Not Enough Clients Have Started
A critical parameter in the configuration files is n_clients
. See, for example,
examples/basic_example/config.yaml. In many of our examples, this parameter
is used to set the min_fit_clients
and min_evaluate_clients
for the strategy objects. See, for example,
examples/basic_example/server.py. This tells the server that it should wait for
at least n_clients
before beginning federated learning.
If you have only started 3 clients, but n_clients: 4
, the server (and the existing clients) will wait until at least
one more client has reported into the server before starting.
Ghost or Orphaned Processes Remain Running
The FL4Health library relies on the communication layer provided by Flower in order to orchestrate information
exchange between the server and client processes. While this process is generally robust, it can run aground in
certain scenarios. If FL concludes cleanly, the server and client processes will be shutdown automatically. We also
have functionality that can be used to terminate such processes when the server receives an exceptions or multiple
exceptions from participating clients if accept_failures=False
for the server class.
However, in certain scenarios, such as (ctrl+c) stopping a process or a failure before clients have registered to the
server, processes may be left running in the background. This is especially true if you're launching processes with
nohup
, as is done in the examples/utils/run_fl_local.sh
script. Because these orphaned processes will still be
listening on the local IP and a specified port, they can interfere with communication of new processes that
you start with the same IP and port specifications.
To alleviate this, you need to terminate these running processes before starting any new runs. The easiest way to do
this is through top/htop
via the terminal on Mac/Linux machines. An analogous process should be followed on windows
machines to shut such processes down.
Scary Warnings On Startup
On starting up the server and client processes, sometimes various warnings that look a bit scary front the log files. An example of one of these warnings appears below when running locally on CPU.
2024-11-29 08:54:04.123569: I tensorflow/core/platform/cpu_feature_guard.cc:182] This TensorFlow binary is optimized
to use available CPU instructions in performance-critical operations.

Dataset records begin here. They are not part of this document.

-- ==== Sys2Proof/Machine/PeerRequests.lean ====
section
/-! DEFINITION. PEER_CONTROL and READ_PEER (R134, R149). -/

namespace Sys2Proof.Machine

/-! ### PEER_CONTROL (R134) -/

/-- The checks of a PEER_CONTROL: link number, then map (R134). -/
def linkCheck (s : State) (link : Nat) : Option Status :=
  if 5 < link then some .badArg else if s.map.isNone then some .noMap else none

/-- The state of a link. -/
def State.linkState (s : State) (link : Nat) : LinkState := ((s.links[link]?).map (·.state)).getD .disabled

/-- A PEER_CONTROL's answer carries the link state after the request (R134). -/
def linkAnswer (s : State) (link : Nat) : Answer := okWith s (.linkState (s.linkState link))

/-- Departure where the link is UP (R145). -/
def State.departIfUp (s : State) (link : Nat) : State :=
  if s.linkState link = .up then s.depart link else s

/-- ENABLE's answer (R134). -/
def enableAnswer (link : Nat) (t : State) : Answer :=
  match linkCheck t link with
  | some st => refuseWith t st
  | none =>
    if t.linkState link = .disabled then linkAnswer (t.enterProbing link) link else linkAnswer t link

/-- PEER_CONTROL ENABLE (R134). -/
def execPeerControlEnable (r : Req) (link : Nat) (s : State) : Host.Outcome State Fault Refusal :=
  .next (s.serve r 28 .sequencerOnly (enableAnswer link))

/-- DISABLE's answer (R134). -/
def disableAnswer (link : Nat) (t : State) : Answer :=
  match linkCheck t link with
  | some st => refuseWith t st
  | none =>
    if t.linkState link = .disabled then linkAnswer t link
    else linkAnswer (t.close ((t.departIfUp link).enterDisabled link)) link

/-- PEER_CONTROL DISABLE (R134). -/
def execPeerControlDisable (r : Req) (link : Nat) (s : State) : Host.Outcome State Fault Refusal :=
  .next (s.serve r 28 .sequencerOnly (disableAnswer link))

/-- RESET's answer (R134). -/
def resetAnswer (link : Nat) (t : State) : Answer :=
  match linkCheck t link with
  | some st => refuseWith t st
  | none =>
    if t.linkState link = .disabled then refuseWith t .notReady
    else linkAnswer (t.close ((t.departIfUp link).enterProbing link)) link

/-- PEER_CONTROL RESET (R134). -/
def execPeerControlReset (r : Req) (link : Nat) (s : State) : Host.Outcome State Fault Refusal :=
  .next (s.serve r 28 .sequencerOnly (resetAnswer link))

/-! ### READ_PEER (R149) -/

/-- The lenses of a link. -/
def State.linkLenses (s : State) (link : Nat) : List Lens :=
  s.lenses.filter fun l => l.link == some link

/-- The decided records of a link's lenses, each with its remote party. -/
def State.linkDecided (s : State) (link : Nat) : List (Party × Decided) :=
  (s.linkLenses link).filterMap fun l =>
    match l.remoteParty, l.body with
    | some p, .decided d => some (p, d)
    | _, _ => none

/-- The claim states of a link's client records. -/
def State.linkClaims (s : State) (link : Nat) : List ClaimState :=
  (s.linkLenses link).filterMap fun l =>
    match l.body with
    | .client c => some c.claim
    | .decided _ => none

/-- The lens counts of READ_PEER (R149). -/
def State.peerLensCounts (s : State) (link : Nat) : PeerLensCounts :=
  if s.isArbiter link then
    let l := s.linkDecided link
    .arbiter (l.countP fun x => x.2.holder == some (x.1, .reserved))
      (l.countP fun x => x.2.holder == some (x.1, .occupied)) (l.countP fun x => x.2.pinned x.1)
      (l.countP fun x => x.2.waiter == some x.1)
  else if s.isClient link then
    let l := s.linkClaims link
    .client (l.countP (· == .none)) (l.countP (· == .claiming)) (l.countP (· == .heldReserved))
      (l.countP (· == .heldOccupied)) (l.countP (· == .pinned))
  else .absent

/-- The role of a link (R133). -/
def State.linkRole (s : State) (link : Nat) : Option LensRole :=
  if s.isArbiter link then some .arbiter else if s.isClient link then some .client else none

/-- READ_PEER clears the counters and latches it reports (R149). -/
def Link.clearCounters (l : Link) : Link :=
  { l with errors := 0, drops := 0, wasDown := false, dispute := false, mismatch := .none }

/-- A READ_PEER's answer (R149). -/
def readPeerAnswer (link : Nat) (t : State) : Answer :=
  match t.links[link]? with
  | none => refuseWith t .badArg
  | some l =>
    okWith (t.modLink link Link.clearCounters)
      (.peer l.state (t.linkRole link) (t.neighbourNumber link) (t.borderList link).length
        (t.digest link) l.matchCount l.partnerAck l.lastIdent l.errors l.drops l.wasDown l.mismatch
        l.dispute l.lastDisputeCount l.lastDisputeLens (t.peerLensCounts link) l.transmit.length)

/-- READ_PEER (R149). -/
def execReadPeer (r : Req) (link : Nat) (s : State) : Host.Outcome State Fault Refusal :=
  .next (s.serve r 29 .sequencerOnly fun t =>
    if 5 < link then refuseWith t .badArg else readPeerAnswer link t)

end Sys2Proof.Machine
end

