-- ==== Sys2Proof/Machine/Core.lean ====
section
/-! DEFINITION. The block as the host's interface takes it. -/

def Sys2Proof.core : Host.Core :=
  { State := Sys2Proof.Machine.State, Fault := Sys2Proof.Machine.Fault,
    Refusal := Sys2Proof.Machine.Refusal, step := Sys2Proof.Machine.step,
    reset := Sys2Proof.Machine.State.reset }
end

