/-- A keepalive reply. An IDLE or FAULTED robot stays as it is only where it is still, with valid
counts, at its believed position; otherwise it is LOST, with cause POWER where its counts are not valid,
and its lens parts are converted. A robot LOST with cause POWER stays so; one of another cause recovers
where its report is consistent, to FAULTED where a fault code is held or reported and else to IDLE, at the
reported position, and pins its facing lens where it is not. That a FAULT reply with fault code none leaves
the record no code (log entry 23), that counts outside the axes' ranges are taken as they stand (log entry
38), and that of two rows of R23 or R24 that hold the first is taken (log entry 43), are the model's choices.
-/
def Obligations.KeepaliveRepliesTestTheRecord : Prop :=
  ∀ (s : State) (n : Nat) (b : Bus) (x : Txn) (r : Robot) (rep : StatusReply),
    s.buses[n]? = some b → b.txn = some x → x.kind = .poll → s.robots[x.site]? = some r →
    s.NoDenialWaits →
    let p : Pos := ⟨rep.alpha, rep.beta⟩
    let told (f : Robot → Robot) : State := (s.txnEnded n [.goodReplies]).modRobot x.site fun y =>
      f (y.reported rep)
    let halted (t : State) : Prop := ∀ y, s.buses[r.bus]? = some y →
      ∃ y', t.buses[r.bus]? = some y' ∧ x.site ∈ y'.haltAddressed
    ∃ t r', exec (.robotReplyGood n (.status rep)) s = .next t ∧ t = s.engine t ∧
      t.robots[x.site]? = some r' ∧
      (r.state = .idle ∨ r.state = .faulted →
        (rep.countsValid = false ∨ rep.motion = .moving ∨ r.believed ≠ some p →
          s.LossConverted t x.site none) ∧
        (rep.countsValid = false → r'.state = .lost .power ∧ r'.alpha = none ∧ r'.beta = none) ∧
        (rep.countsValid = true → rep.motion = .moving → r'.state = .lost .uncertain ∧ halted t) ∧
        (rep.countsValid = true → rep.motion ≠ .moving → r.believed = some p → t = told id) ∧
        (rep.countsValid = true → rep.motion ≠ .moving → r.believed ≠ some p →
          r'.state = .lost .uncertain ∧ r'.alpha = none ∧ r'.beta = none)) ∧
      (r.state = .queued ∨ r.state = .waitLens ∨ r.state = .anchoring ∨ r.state = .lost .power →
        t = told id) ∧
      (r.state = .lost .silent ∨ r.state = .lost .uncertain →
        (rep.countsValid = false → t = told fun y => { y with state := .lost .power }) ∧
        (rep.countsValid = true → rep.motion = .moving →
          r'.state = .lost .uncertain ∧ halted t) ∧
        (rep.countsValid = true → rep.motion ≠ .moving → s.consistent x.site p = true →
          let fault := if r.fault = none ∧ rep.motion = .fault then rep.fault.map FaultCode.ofReply
            else r.fault
          r' = { r.reported rep with
            alpha := some rep.alpha, beta := some rep.beta, history := .frozen, fault := fault
            epoch := (if r.epoch < 4294967295 then r.epoch + 1 else r.epoch), converged := false
            state := if fault = none then .idle else .faulted } ∧ t.posChanged = true) ∧
        (rep.countsValid = true → rep.motion ≠ .moving → s.consistent x.site p = false →
          r'.state = .lost .uncertain ∧ r'.fault = some .inconsistent ∧ r'.epoch = r.epoch ∧
          s.ReportPinned t x.site p))

/-! ### Limits of time -/

/-- A wait deadline that passes ends the waiting robot's move TIMEOUT, its side no longer a waiter. A
leg's time limit queues an addressed HALT, once, and puts the robot HALTING with cause STALL; the halt
time limit leaves a HALTING robot LOST(UNCERTAIN) with no move, its lens parts converted and an
addressed HALT queued; that it does so in a HOME too is the model's choice (log entry 22). The deadline
expiry of a running field under CONTINUE puts the timer in OVER with both counts 0, latches
DEADLINE and marks the record, and changes nothing else. Under CUT it also sets the cut flag and ends
every QUEUED or waiting FIELD move CUT; a FIELD move in a leg or HALTING, and a robot with no move, goes
on. That a command which says a time limit has passed is believed is the model's choice (log entry 12). -/
def Obligations.TimeLimitsEndMovesAndFields : Prop :=
  (∀ (s : State) (site : Nat) (r : Robot) (m : Move), s.robots[site]? = some r → r.move = some m →
     let listed (l : List Nat) := if site ∈ l then l else l ++ [site]
     (r.state = .waitLens → ∃ t r', exec (.waitDeadlinePasses site) s = .next t ∧ t = s.engine t ∧
       t.robots[site]? = some r' ∧ r.EndedAtRest r' .timeout ∧
       ∀ i l p, m.targetLens = some i → s.lenses[i]? = some l → l.partyOf site = some p →
         ∃ l', t.lenses[i]? = some l' ∧ (∀ d, l'.body = .decided d → d.waiter ≠ some p) ∧
           ∀ c, l'.body = .client c → c.claim ≠ .claiming) ∧
     (∀ started, r.state = .inLeg → m.dispatch = some started → exec (.legTimeout site) s = .next
       ((s.modBus r.bus fun b => { b with haltAddressed := listed b.haltAddressed }).modRobot site
         fun y =>
           { y with
             state := .halting
             move := some { m with
               haltCause := some .stall, haltTime := some s.now, dispatch := none } })) ∧
     (r.state = .halting → ∃ t r', exec (.haltTimeLimit site) s = .next t ∧ t = s.engine t ∧
       t.robots[site]? = some r' ∧ r'.state = .lost .uncertain ∧ r'.alpha = none ∧ r'.beta = none ∧
       r'.move = none ∧ s.LossConverted t site none ∧
       (m.haltCause = some .restart → r'.lastOutcome = r.lastOutcome) ∧
       (m.haltCause ≠ some .restart → r'.lastOutcome = some .lost) ∧
       ∀ b, s.buses[r.bus]? = some b → ∃ b', t.buses[r.bus]? = some b' ∧
         b'.haltAddressed = listed b.haltAddressed)) ∧
  ∀ s : State, s.timer.phase = .down → s.field.state = .running → s.MovesSound →
    (s.params.deadlineAction = .runOn → exec .deadlineExpiry s = .next
      { s with
        timer := ⟨s.timer.loaded, 0, 0, .overtime, 0⟩
        field := { s.field with deadlinePassed := true }
        notices := { s.notices with deadline := true } }) ∧
    (s.params.deadlineAction = .cut → ∃ t, exec .deadlineExpiry s = .next t ∧ t = s.engine t ∧
      t.field.deadlinePassed = true ∧ t.field.cut = true ∧ t.notices.deadline = true ∧
      t.timer.remaining = 0 ∧ t.timer.overtime = 0 ∧
      ∀ (i : Nat) (x : Robot), s.robots[i]? = some x → ∃ x', t.robots[i]? = some x' ∧
        (x.atRest = true → (x.move.any fun m => m.kind == .field) = true → x.EndedAtRest x' .cut) ∧
        (x.state = .inLeg → x'.state = .inLeg ∧ x'.move.map (·.kind) = x.move.map (·.kind)) ∧
        (x.state = .halting ∨ x.move = none → x' = x))

/-! ### What every step keeps -/

/-- Every step keeps every lens record within R49: no holder beside a pin, a waiter only behind the
other side's holding, and a wait deadline only with a waiter. -/
def Obligations.EveryStepKeepsTheLensBounds : Prop :=
  ∀ s t : State, s.LensesSound → step s = .next t → t.LensesSound

/-- Every step keeps the capacities of the queues, the sizes of the fixed tables, the tops of the
saturating counts, and the parameters within the ranges of R179. -/
def Obligations.EveryStepKeepsCapacitiesAndRanges : Prop :=
  ∀ s t : State, step s = .next t →
    (s.QueuesSound → t.QueuesSound) ∧ (s.ShapeSound → t.ShapeSound) ∧
    (s.CountsSound → t.CountsSound) ∧ (s.params.inRange = true → t.params.inRange = true)

/-- Every step keeps the robots that have a move exactly those QUEUED, IN_LEG, WAIT_LENS or HALTING, and
leaves no QUEUED or waiting robot with a move that a denial has ended. -/
def Obligations.EveryStepKeepsMovesInTheirStates : Prop :=
  ∀ s t : State, step s = .next t →
    (s.MovesSound → t.MovesSound) ∧ (s.NoDenialWaits → t.NoDenialWaits)

/-- The reset state meets every bound that the steps keep. -/
def Obligations.ResetMeetsTheInvariants : Prop :=
  State.reset.LensesSound ∧ State.reset.QueuesSound ∧ State.reset.ShapeSound ∧
    State.reset.CountsSound ∧ State.reset.params.inRange = true ∧ State.reset.MovesSound ∧
    State.reset.NoDenialWaits
end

To enable the following instructions: AVX2 FMA, in other operations, rebuild TensorFlow with the appropriate compiler
flags.
/usr/local/anaconda3/envs/fl4health/lib/python3.10/site-packages/threadpoolctl.py:1214: RuntimeWarning:
Found Intel OpenMP ('libiomp') and LLVM OpenMP ('libomp') loaded at
the same time. Both libraries are known to be incompatible and this
can cause random crashes or deadlocks on Linux when loaded in the
same Python program.
Using threadpoolctl may cause crashes or deadlocks. For more
information and possible workarounds, please see
https://github.com/joblib/threadpoolctl/blob/master/multiple_openmp.md
While the above warnings might appear problematic, they are often harmless and pop out from various libraries leveraged under the hood to warn users of issues that might arise under certain conditions or provide them a chance to install pieces of software. For example, the first output is saying that performance on the CPU could be improved with the right tensorflow compilation. However, it isn't necessary to run the code properly.